Of course not!! I log dressage for our club, and judge jumping, and many 30 year olds and up out there are just starting. Heck, my trainer is dying to make me do some dressage intro tests on Red...seems all my work readying him for horsey girl daughter is paying off.
_Posted via Mobile Device_


----------



## Cruiser (Aug 28, 2011)

I hope not, I'm 19 riding since I was 7, I probably won't be showing this year but next when I'm 20 and can afford proper tack I hope to show for the first time on my own mare. It's never too late to try, if you have a coach or instructor or good horsey friend you'r already miles ahead of me, I'm going in all on my own.


----------



## Corporal (Jul 29, 2010)

Ditto on the good horsey friend. You can double as each other's grooms. If you plan ahead you won't be in the same classes together. Look for specials on your show stuff. Honestly, IMO, I'd start with the least expensive show coat and ratcatcher (hunter) and gloves. Just DON'T wear them to school in. (Wash/dry clean them between shows and store them clean in a dry place--not the barn!) You also want a groomer's apron. Bring a stack of clean but old junky towels to wipe off dust and dirt right before you enter the ring. You can bring them in a white, plastic garbage bag--white is see-through, u C?
Practice your show ettiquette and keeping your show clothes clean before a class by schooling with a "show practice" set of clothes. See where and how your horse manages to get them dirty or mucked up. (White jeans or older beige breeches are good to wear for this.) Looks are really important and there are threads here with good pictures and advice.
Plenty of _adults_ get into horses and showing later in life.
One last thing--bring your camera!! We want to see you in action! =D


----------



## Saddlebag (Jan 17, 2011)

The other girls have discovered boys and are too busy for horses. If you want to show, then by all means, go for it.


----------



## JSMidnight (Mar 15, 2012)

I'm 22, almost 23 and I didn't start real showing till last year. It's never too late to start.
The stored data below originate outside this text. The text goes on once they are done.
-- ==== Sys2Proof/Machine/RegTable.lean ====
section
/-!
DEFINITION. Machine/RegTable.lean: every register field of BAR0, written from the register tables of the chapters
(R33 to R37, R76 to R86, and so on: each register names its rule). A field is its register's offset, its lowest bit,
its width, its access code (R6), its reset value, and whether the Light List loads it (LL: zero before loading).
-/
namespace Sys2Proof.Machine

namespace Reg.GLB_ID -- R33, 01_architecture.md
def part_number : Fld := ⟨0x00000000, 16, 16, .ro, 0x6120, false⟩
def die_step : Fld := ⟨0x00000000, 8, 8, .ro, 0x1, false⟩
def package_step : Fld := ⟨0x00000000, 0, 8, .ro, 0x1, false⟩
end Reg.GLB_ID

namespace Reg.GLB_ROLE -- R34, 01_architecture.md
def group_size_m1 : Fld := ⟨0x00000004, 16, 7, .ro, 0x0, true⟩
def position : Fld := ⟨0x00000004, 8, 7, .ro, 0x0, true⟩
def role : Fld := ⟨0x00000004, 0, 3, .ro, 0x0, true⟩
end Reg.GLB_ROLE

namespace Reg.GLB_GROUP -- R35, 01_architecture.md
def chip_id : Fld := ⟨0x00000008, 16, 16, .ro, 0x0, true⟩
def group_id : Fld := ⟨0x00000008, 0, 16, .ro, 0x0, true⟩
end Reg.GLB_GROUP

namespace Reg.GLB_CAP -- R36, 01_architecture.md
def active_keepers : Fld := ⟨0x0000000C, 24, 4, .ro, 0x8, false⟩
def spare_engines : Fld := ⟨0x0000000C, 16, 6, .ro, 0x20, false⟩
def active_engines : Fld := ⟨0x0000000C, 8, 8, .ro, 0x80, false⟩
def active_cores : Fld := ⟨0x0000000C, 0, 6, .ro, 0x20, false⟩
end Reg.GLB_CAP

namespace Reg.GLB_PORTMAP -- R37, 01_architecture.md
def port_use : Fld := ⟨0x00000010, 0, 16, .ro, 0x0, true⟩
end Reg.GLB_PORTMAP

namespace Reg.GLB_UID_LO -- R574, 18_register_index_and_balls.md
def uid_lo : Fld := ⟨0x00000014, 0, 32, .ro, 0x0, false⟩
end Reg.GLB_UID_LO

namespace Reg.GLB_UID_HI -- R574, 18_register_index_and_balls.md
def uid_hi : Fld := ⟨0x00000018, 0, 32, .ro, 0x0, false⟩
end Reg.GLB_UID_HI

namespace Reg.GLB_LOCK -- R574, 18_register_index_and_balls.md
def scratch_lock : Fld := ⟨0x0000001C, 0, 1, .w1s, 0x0, false⟩
end Reg.GLB_LOCK

namespace Reg.GLB_IRQ -- R574, 18_register_index_and_balls.md
def error_entry : Fld := ⟨0x00000040, 2, 1, .w1c, 0x0, false⟩
def root_fault : Fld := ⟨0x00000040, 1, 1, .w1c, 0x0, false⟩
def owner_change : Fld := ⟨0x00000040, 0, 1, .w1c, 0x0, false⟩
end Reg.GLB_IRQ

namespace Reg.GLB_SCRATCH -- R574, 18_register_index_and_balls.md
def value (i : Nat) : Fld := ⟨0x00000020 + 0x4 * i, 0, 32, .rwl, 0x0, false⟩
end Reg.GLB_SCRATCH

namespace Reg.OWN_STATE -- R512, 15_host_links_network.md
def changes : Fld := ⟨0x00010000, 16, 16, .ro, 0x0, false⟩
def state : Fld := ⟨0x00010000, 4, 4, .ro, 0x0, false⟩
def owner : Fld := ⟨0x00010000, 0, 4, .ro, 0x0, false⟩
end Reg.OWN_STATE

namespace Reg.OWN_CLAIM -- R512, 15_host_links_network.md
def value : Fld := ⟨0x00010004, 0, 32, .wo, 0x0, false⟩
end Reg.OWN_CLAIM

namespace Reg.OWN_SELF -- R512, 15_host_links_network.md
def master : Fld := ⟨0x00010008, 0, 2, .ro, 0x0, false⟩
end Reg.OWN_SELF

namespace Reg.OWN_HEARTBEAT -- R512, 15_host_links_network.md
def value : Fld := ⟨0x0001000C, 0, 32, .wo, 0x0, false⟩
end Reg.OWN_HEARTBEAT

namespace Reg.OWN_CFG -- R512, 15_host_links_network.md
def hb_ms : Fld := ⟨0x00010010, 16, 16, .rw, 0x0, true⟩
def priority : Fld := ⟨0x00010010, 0, 6, .ro, 0x0, true⟩
end Reg.OWN_CFG

namespace Reg.OWN_HANDOVER -- R512, 15_host_links_network.md
def pending : Fld := ⟨0x00010014, 31, 1, .ro, 0x0, false⟩
def target : Fld := ⟨0x00010014, 0, 2, .rw, 0x0, false⟩
end Reg.OWN_HANDOVER

namespace Reg.OWN_DENIED -- R512, 15_host_links_network.md
def count : Fld := ⟨0x00010018, 0, 32, .rc, 0x0, false⟩
end Reg.OWN_DENIED

namespace Reg.PWR_BOOT -- R537, 16_boot_clocks_power.md
def cause : Fld := ⟨0x00020000, 28, 4, .ro, 0x0, false⟩
def mode : Fld := ⟨0x00020000, 24, 4, .ro, 0x0, false⟩
def step : Fld := ⟨0x00020000, 16, 8, .ro, 0x0, false⟩
def status : Fld := ⟨0x00020000, 0, 16, .ro, 0x0, false⟩
end Reg.PWR_BOOT

namespace Reg.PWR_CTRL -- R537, 16_boot_clocks_power.md
def go : Fld := ⟨0x00020004, 31, 1, .wo, 0x0, false⟩
def reset : Fld := ⟨0x00020004, 30, 1, .wo, 0x0, false⟩
def target : Fld := ⟨0x00020004, 16, 3, .rw, 0x0, false⟩
def status : Fld := ⟨0x00020004, 0, 16, .ro, 0x0, false⟩
end Reg.PWR_CTRL

namespace Reg.PWR_STATUS -- R537, 16_boot_clocks_power.md
def state : Fld := ⟨0x00020008, 29, 3, .ro, 0x0, false⟩
def quads_idle : Fld := ⟨0x00020008, 0, 8, .ro, 0x0, false⟩
end Reg.PWR_STATUS

namespace Reg.PWR_RET -- R537, 16_boot_clocks_power.md
def banks : Fld := ⟨0x0002000C, 0, 16, .rw, 0x0, false⟩
end Reg.PWR_RET

namespace Reg.PWR_WAKE_EN -- R537, 16_boot_clocks_power.md
def sources : Fld := ⟨0x00020010, 0, 6, .rw, 0x1, false⟩
end Reg.PWR_WAKE_EN

namespace Reg.PWR_WAKE_CAUSE -- R537, 16_boot_clocks_power.md
def source : Fld := ⟨0x00020014, 0, 6, .ro, 0x0, false⟩
end Reg.PWR_WAKE_CAUSE

namespace Reg.PWR_CFG -- R537, 16_boot_clocks_power.md
def idle_us : Fld := ⟨0x00020018, 0, 16, .rw, 0x64, false⟩
end Reg.PWR_CFG

namespace Reg.PWR_AVS -- R537, 16_boot_clocks_power.md
def pg : Fld := ⟨0x0002001C, 31, 1, .ro, 0x0, false⟩
def vid : Fld := ⟨0x0002001C, 0, 8, .ro, 0xA0, false⟩
end Reg.PWR_AVS

namespace Reg.PWR_STRETCH -- R537, 16_boot_clocks_power.md
def count : Fld := ⟨0x00020020, 0, 32, .rc, 0x0, false⟩
end Reg.PWR_STRETCH

namespace Reg.PWR_ABORTS -- R537, 16_boot_clocks_power.md
def count : Fld := ⟨0x00020024, 0, 32, .rc, 0x0, false⟩
end Reg.PWR_ABORTS

namespace Reg.PWR_RCV_CTRL -- R537, 16_boot_clocks_power.md
def go : Fld := ⟨0x00020040, 0, 1, .wo, 0x0, false⟩
end Reg.PWR_RCV_CTRL

namespace Reg.PWR_RCV_ADDR -- R537, 16_boot_clocks_power.md
def address : Fld := ⟨0x00020048, 0, 64, .rw, 0x0, false⟩
end Reg.PWR_RCV_ADDR

namespace Reg.PWR_RCV_LEN -- R537, 16_boot_clocks_power.md
def bytes : Fld := ⟨0x00020050, 0, 32, .rw, 0x0, false⟩
end Reg.PWR_RCV_LEN

namespace Reg.PWR_RCV_STATUS -- R537, 16_boot_clocks_power.md
def busy : Fld := ⟨0x00020054, 31, 1, .ro, 0x0, false⟩
def status : Fld := ⟨0x00020054, 0, 16, .ro, 0x0, false⟩
end Reg.PWR_RCV_STATUS

namespace Reg.CLK_STATUS -- R538, 16_boot_clocks_power.md
def pll_lock : Fld := ⟨0x00030000, 31, 1, .ro, 0x0, false⟩
def on_bosc : Fld := ⟨0x00030000, 0, 4, .ro, 0xF, false⟩
end Reg.CLK_STATUS

namespace Reg.CLK_DAYMARK -- R538, 16_boot_clocks_power.md
def ns : Fld := ⟨0x00030008, 0, 64, .ro, 0x0, false⟩
end Reg.CLK_DAYMARK

namespace Reg.CLK_DAYMARK_SET -- R538, 16_boot_clocks_power.md
def ns : Fld := ⟨0x00030010, 0, 64, .wo, 0x0, false⟩
end Reg.CLK_DAYMARK_SET

namespace Reg.CLK_CMP -- R538, 16_boot_clocks_power.md
def value (i : Nat) : Fld := ⟨0x00030020 + 0x8 * i, 0, 64, .rw, 0xFFFFFFFFFFFFFFFF, false⟩
end Reg.CLK_CMP

namespace Reg.CLK_CMPCTL -- R538, 16_boot_clocks_power.md
def level (i : Nat) : Fld := ⟨0x00030040 + 0x4 * i, 1, 1, .rw, 0x0, false⟩
def enable (i : Nat) : Fld := ⟨0x00030040 + 0x4 * i, 0, 1, .rw, 0x0, false⟩
end Reg.CLK_CMPCTL

namespace Reg.SEC_STATUS -- R483, 14_security.md
def anchor_set : Fld := ⟨0x00040000, 31, 1, .ro, 0x0, false⟩
def cert_mismatch : Fld := ⟨0x00040000, 30, 1, .ro, 0x0, false⟩
def debug_level : Fld := ⟨0x00040000, 28, 2, .ro, 0x0, false⟩
def sessions : Fld := ⟨0x00040000, 24, 4, .ro, 0x0, false⟩
def boot_status : Fld := ⟨0x00040000, 0, 16, .ro, 0x0, false⟩
end Reg.SEC_STATUS

namespace Reg.SEC_SVN_FW -- R483, 14_security.md
def counter : Fld := ⟨0x00040004, 0, 32, .ro, 0x0, true⟩
end Reg.SEC_SVN_FW

namespace Reg.SEC_SVN_CFG -- R483, 14_security.md
def counter : Fld := ⟨0x00040008, 0, 32, .ro, 0x0, true⟩
end Reg.SEC_SVN_CFG

namespace Reg.SEC_SVN_RUN -- R483, 14_security.md
def cfg : Fld := ⟨0x0004000C, 16, 16, .ro, 0x0, true⟩
def fw : Fld := ⟨0x0004000C, 0, 16, .ro, 0x0, true⟩
end Reg.SEC_SVN_RUN

namespace Reg.SEC_DBG_COUNT -- R483, 14_security.md
def count : Fld := ⟨0x00040010, 0, 32, .ro, 0x0, true⟩
end Reg.SEC_DBG_COUNT

namespace Reg.SEC_ANCHOR -- R483, 14_security.md
def key_id_lo : Fld := ⟨0x00040014, 0, 32, .ro, 0x0, true⟩
end Reg.SEC_ANCHOR

namespace Reg.SEC_ERR -- R483, 14_security.md
def key_refused : Fld := ⟨0x00040018, 5, 1, .w1c, 0x0, false⟩
def tdi_error : Fld := ⟨0x00040018, 4, 1, .w1c, 0x0, false⟩
def counter_fail : Fld := ⟨0x00040018, 3, 1, .w1c, 0x0, false⟩
def unlock_fail : Fld := ⟨0x00040018, 2, 1, .w1c, 0x0, false⟩
def sig_fail : Fld := ⟨0x00040018, 1, 1, .w1c, 0x0, false⟩
def rollback : Fld := ⟨0x00040018, 0, 1, .w1c, 0x0, false⟩
end Reg.SEC_ERR

namespace Reg.SEC_IDE_FAIL -- R483, 14_security.md
def count : Fld := ⟨0x0004001C, 0, 32, .rc, 0x0, false⟩
end Reg.SEC_IDE_FAIL

namespace Reg.SEC_SIG_FAIL -- R483, 14_security.md
def count : Fld := ⟨0x00040020, 0, 32, .rc, 0x0, false⟩
end Reg.SEC_SIG_FAIL

namespace Reg.SEC_KEYGEN -- R483, 14_security.md
def gen (i : Nat) : Fld := ⟨0x00040040 + 0x4 * i, 0, 32, .ro, 0x0, true⟩
end Reg.SEC_KEYGEN

namespace Reg.SEC_TDI -- R483, 14_security.md
def state (i : Nat) : Fld := ⟨0x00040080 + 0x4 * i, 30, 2, .ro, 0x0, false⟩
def cause (i : Nat) : Fld := ⟨0x00040080 + 0x4 * i, 0, 8, .ro, 0x0, false⟩
end Reg.SEC_TDI

namespace Reg.QUE_SQ_TAIL -- R513, 15_host_links_network.md
def tail (i : Nat) : Fld := ⟨0x01000000 + 0x1000 * i, 0, 16, .rw, 0x0, false⟩
end Reg.QUE_SQ_TAIL

namespace Reg.QUE_CQ_HEAD -- R513, 15_host_links_network.md
def head (i : Nat) : Fld := ⟨0x01000004 + 0x1000 * i, 0, 32, .rw, 0x0, false⟩
end Reg.QUE_CQ_HEAD

namespace Reg.QUE_INFO -- R513, 15_host_links_network.md
def state (i : Nat) : Fld := ⟨0x01000008 + 0x1000 * i, 28, 4, .ro, 0x0, false⟩
def sector (i : Nat) : Fld := ⟨0x01000008 + 0x1000 * i, 16, 4, .ro, 0x0, false⟩
def pf (i : Nat) : Fld := ⟨0x01000008 + 0x1000 * i, 15, 1, .ro, 0x0, false⟩
def location (i : Nat) : Fld := ⟨0x01000008 + 0x1000 * i, 10, 2, .ro, 0x0, false⟩
def kind (i : Nat) : Fld := ⟨0x01000008 + 0x1000 * i, 8, 2, .ro, 0x0, false⟩
def ring_log2 (i : Nat) : Fld := ⟨0x01000008 + 0x1000 * i, 0, 5, .ro, 0x0, false⟩
end Reg.QUE_INFO

namespace Reg.QUE_IRQ -- R513, 15_host_links_network.md
def delay_us (i : Nat) : Fld := ⟨0x0100000C + 0x1000 * i, 16, 16, .rw, 0x0, false⟩
def count (i : Nat) : Fld := ⟨0x0100000C + 0x1000 * i, 0, 16, .rw, 0x1, false⟩
end Reg.QUE_IRQ

namespace Reg.QUE_ERR -- R513, 15_host_links_network.md
def bad_doorbell (i : Nat) : Fld := ⟨0x01000010 + 0x1000 * i, 1, 1, .w1c, 0x0, false⟩
def cq_full (i : Nat) : Fld := ⟨0x01000010 + 0x1000 * i, 0, 1, .w1c, 0x0, false⟩
end Reg.QUE_ERR

namespace Reg.QUE_SQ_HEAD -- R513, 15_host_links_network.md
def head (i : Nat) : Fld := ⟨0x01000014 + 0x1000 * i, 0, 16, .ro, 0x0, false⟩
end Reg.QUE_SQ_HEAD

namespace Reg.SES_CFG -- R77, 02_session_state.md
def stat_max : Fld := ⟨0x06000000, 16, 12, .sh, 0x40, false⟩
def dedup_horizon : Fld := ⟨0x06000000, 8, 8, .sh, 0x0, true⟩
def tier0_write : Fld := ⟨0x06000000, 2, 1, .sh, 0x1, false⟩
def refine_stats : Fld := ⟨0x06000000, 1, 1, .sh, 0x0, false⟩
def dedup_enable : Fld := ⟨0x06000000, 0, 1, .sh, 0x0, true⟩
end Reg.SES_CFG

namespace Reg.SES_COMMIT -- R78, 02_session_state.md
def commit : Fld := ⟨0x06000004, 0, 1, .wo, 0x0, false⟩
end Reg.SES_COMMIT

namespace Reg.SES_BUOYS -- R79, 02_session_state.md
def in_use : Fld := ⟨0x06000008, 0, 25, .ro, 0x0, false⟩
end Reg.SES_BUOYS

namespace Reg.SES_ERR -- R80, 02_session_state.md
def id_overlap : Fld := ⟨0x0600000C, 6, 1, .w1c, 0x0, false⟩
def stack_short : Fld := ⟨0x0600000C, 5, 1, .w1c, 0x0, false⟩
def tier0_short : Fld := ⟨0x0600000C, 4, 1, .w1c, 0x0, false⟩
def lc_install_fail : Fld := ⟨0x0600000C, 3, 1, .w1c, 0x0, false⟩
def dedup_full : Fld := ⟨0x0600000C, 2, 1, .w1c, 0x0, false⟩
def page_mismatch : Fld := ⟨0x0600000C, 1, 1, .w1c, 0x0, false⟩
def buoy_check : Fld := ⟨0x0600000C, 0, 1, .w1c, 0x0, false⟩
end Reg.SES_ERR

namespace Reg.SES_LC_HIT -- R81, 02_session_state.md
def count : Fld := ⟨0x06000010, 0, 32, .rc, 0x0, false⟩
end Reg.SES_LC_HIT

namespace Reg.SES_LC_MISS -- R81, 02_session_state.md
def count : Fld := ⟨0x06000014, 0, 32, .rc, 0x0, false⟩
end Reg.SES_LC_MISS

namespace Reg.SES_DEDUP_HIT -- R81, 02_session_state.md
def count : Fld := ⟨0x06000018, 0, 32, .rc, 0x0, false⟩
end Reg.SES_DEDUP_HIT

namespace Reg.SES_DEDUP_ENTRIES -- R82, 02_session_state.md
def entries : Fld := ⟨0x0600001C, 0, 23, .ro, 0x0, false⟩
end Reg.SES_DEDUP_ENTRIES

namespace Reg.SES_QRY_SID -- R84, 02_session_state.md
def session_id : Fld := ⟨0x06000100, 0, 32, .rw, 0x0, false⟩
end Reg.SES_QRY_SID

namespace Reg.SES_QRY_CTRL -- R84, 02_session_state.md
def go : Fld := ⟨0x06000104, 0, 1, .wo, 0x0, false⟩
end Reg.SES_QRY_CTRL

namespace Reg.SES_QRY_STATUS -- R84, 02_session_state.md
def done : Fld := ⟨0x06000108, 31, 1, .ro, 0x1, false⟩
def status : Fld := ⟨0x06000108, 0, 16, .ro, 0x0, false⟩
end Reg.SES_QRY_STATUS

namespace Reg.SES_MOV_CFG -- R124, 03_park_revive_move.md
def warm_verify : Fld := ⟨0x06000300, 31, 1, .rw, 0x1, false⟩
def retain_cold : Fld := ⟨0x06000300, 30, 1, .rw, 0x1, false⟩
def warm_writeback : Fld := ⟨0x06000300, 29, 1, .rw, 0x0, false⟩
def coded_park : Fld := ⟨0x06000300, 28, 1, .rw, 0x0, false⟩
def warm_share : Fld := ⟨0x06000300, 16, 8, .rw, 0x40, false⟩
def max_cold : Fld := ⟨0x06000300, 0, 10, .rw, 0x100, false⟩
end Reg.SES_MOV_CFG

namespace Reg.SES_MOV_LIM -- R125, 03_park_revive_move.md
def max_warm : Fld := ⟨0x06000304, 16, 11, .rw, 0x400, false⟩
def pending_m1 : Fld := ⟨0x06000304, 0, 16, .rw, 0xFFFF, false⟩
end Reg.SES_MOV_LIM

namespace Reg.SES_MOV_ACTIVE -- R125, 03_park_revive_move.md
def warm : Fld := ⟨0x06000308, 16, 11, .ro, 0x0, false⟩
def cold : Fld := ⟨0x06000308, 0, 10, .ro, 0x0, false⟩
end Reg.SES_MOV_ACTIVE

namespace Reg.SES_MOV_PENDING -- R125, 03_park_revive_move.md
def parks : Fld := ⟨0x0600030C, 17, 15, .ro, 0x0, false⟩
def pending : Fld := ⟨0x0600030C, 0, 17, .ro, 0x0, false⟩
end Reg.SES_MOV_PENDING

namespace Reg.SES_MOV_ERR -- R126, 03_park_revive_move.md
def coord_fail : Fld := ⟨0x06000310, 7, 1, .w1c, 0x0, false⟩
def coord_resend : Fld := ⟨0x06000310, 6, 1, .w1c, 0x0, false⟩
def migrate_deferred : Fld := ⟨0x06000310, 5, 1, .w1c, 0x0, false⟩
def pending_full : Fld := ⟨0x06000310, 4, 1, .w1c, 0x0, false⟩
def move_aborted : Fld := ⟨0x06000310, 3, 1, .w1c, 0x0, false⟩
def verify_fail : Fld := ⟨0x06000310, 2, 1, .w1c, 0x0, false⟩
def lost_tier : Fld := ⟨0x06000310, 1, 1, .w1c, 0x0, false⟩
def resumed : Fld := ⟨0x06000310, 0, 1, .w1c, 0x0, false⟩
end Reg.SES_MOV_ERR

namespace Reg.SES_CBW_STALL -- R127, 03_park_revive_move.md
def value : Fld := ⟨0x06000314, 0, 32, .rc, 0x0, false⟩
end Reg.SES_CBW_STALL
Just remember to have fun with it.


----------



## myappyboy (Mar 18, 2012)

Thanks for the replys! I'm hoping to show once winter is over as winter where I live is freezing cold and non stop rain! It is only just Autumn and in less then a month I am going in a Navigation ride with a friend! I have no idea what a navigation ride is??


----------



## MyBoyPuck (Mar 27, 2009)

I did my first show at age 42. No, you're not too old!


----------



## missnashvilletime (Dec 20, 2011)

I'm 19 and I just started! Went to my first show ever and my horses first show ever and we won both classes and got grand champion! XD You can do it!! I did a local show because I thought it would be a good place to start; I did halter b/c my horse is only 2 but it was a good experience for both of us and everyone I met was really nice and helpful.  there were only a few horses in our two classes but it was still cool hearing them call my horses name


----------



## HarleyWood (Oct 14, 2011)

no not at all! i got my mom to say she was going to ride her mustag in a show after i get him ready for barrel racing!


----------



## waresbear (Jun 18, 2011)

18 is way too old to show, go buy a wheelchair & a walker instead of showsheen and a showpad. Don't be ridiculous! You are still a baby! Get out there & do whatever you want to do!


----------